NHKS is a multifocal vascular endothelial carcinoma of KS that is quite rare and not associated with HIV, as in all patients studied in this study. We reported the CDH1 variants in the etiology and prognosis of KS in only 25 HIV-negative KS cases. Blood DNA testing has its limitations. However, basal transcription of the genome is known to occur at low levels, and blood has been found to contain approximately 80% of all human coding sequences. In addition, this study was modest in scope and relied on secondary data from clinical diagnostic laboratories. Further studies are needed to better characterise the variants detected in this study in many patients with KS.

Secondary primary malignancies (SPMs) are also a severe problem for people with KS. SPMs can occur in KS patients up to 15 years after the diagnosis of CKS. However, the guidelines have not yet established the mechanism for detecting SPMs [26]. Maruyama et al. reported that more than 280 patients with KS had solid malignancy related to head and neck, esophagus, stomach, duodenum, or colorectal cancer. As SPMs are crucial complications in patients with KS, these malignancies should be detected as early as possible [27]. We believe that life-threatening SPM in patients with CKS should be screened by genetic analysis at early stage.

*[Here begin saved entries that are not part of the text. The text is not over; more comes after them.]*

-- ==== Sys2Proof/Safety.lean ====
section
/-! DEFINITION. What the claims about every step speak of: the canonical form of the stores a state holds, and how a state may follow another. -/

namespace Sys2Proof.Machine

/-- The two sparse stores are in canonical form: registers with strictly ascending keys, memory with strictly ascending addresses and no entry
equal to what an unlisted address reads as. Equal registers and equal memories are then equal data. -/
def State.Inv (s : State) : Prop := ascending s.regs = true ∧ Memory.wf s.mem = true

/-- What has been handed to the outside stays handed over: `t` has sent all that `s` has, and then perhaps more. -/
def State.SentBefore (s t : State) : Prop := ∃ more, t.sent = s.sent ++ more

/-- The commands that may reset the device, and with it the clock of R55: the resets of R444, the life-cycle commands that end in one, and every
command that may write a register word (a write of CHIP_RST resets the device), directly or as an engine's released store. -/
def mayReset : Instr → Bool
  | .powerOnReset _ _ | .resetN _ _ | .coreReset | .chipRst _ | .brownoutEnd => true
  | .lcManufacture | .lcProvision | .lcDeploy | .lcReturn | .lcScrap | .operatorRootInstall | .rootRevoke | .fleetKeyInstall
  | .debugToken | .headKeyInstall => true
  | .registerWrite _ _ _ | .pushChunk _ _ _ | .pcieInboundWrite _ _ _ _ _ | .qspiWrite _ _ _ _ | .remoteRequestRx _ _ | .linkFrameRx _ _ | .laneDown _ => true
  | .engineStore _ _ _ _ _ | .dmaDone _ _ _ | .rv32imcInstruction _ _ | .tick => true
  | _ => false

/-- A forming or data tray frame that the line reads (R121): the line runs and is not OFF, the frame carries the EtherType of trays, is for this line and of the version in use,
its port has a working link, its FCS is good, no parity error or stray write was met in it, and its kind is one of the four. -/
def State.readsTray (s : State) (info : FrameInfo) (hdr : TrayHeader) : Bool :=
  s.live (.gtb info.port.line) && s.lineState info.port.line != lnOFF && decide (hdr.etype.toNat = s.get (GTB.TRAY_CFG_ETYPE info.port.line))
    && !info.otherLine && s.working info.port && info.fcsOk && !info.parity && info.stray.isNone
    && hdr.version == (if s.forerunner info.port.line then 1 else 2) && hdr.kind != 0 && decide (hdr.kind.toNat ≤ 4)

end Sys2Proof.Machine
end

It has been shown that in patients who are considered immunocompromised, inherited genetic mutations may also be the cause of elderly diseases, such as KS. Since genetic disorders may cause disease in immunosuppressed patients similar to KS, patients should be screened in this direction. More comprehensive genetic screening is recommended for individuals with HIV-independent KS with a family history of cancer. In addition, further large-scale studies, and particularly multicenter cohort studies, will provide further insight into the role of CDH1 in carcinogenesis and in KS patients with a family history of cancer.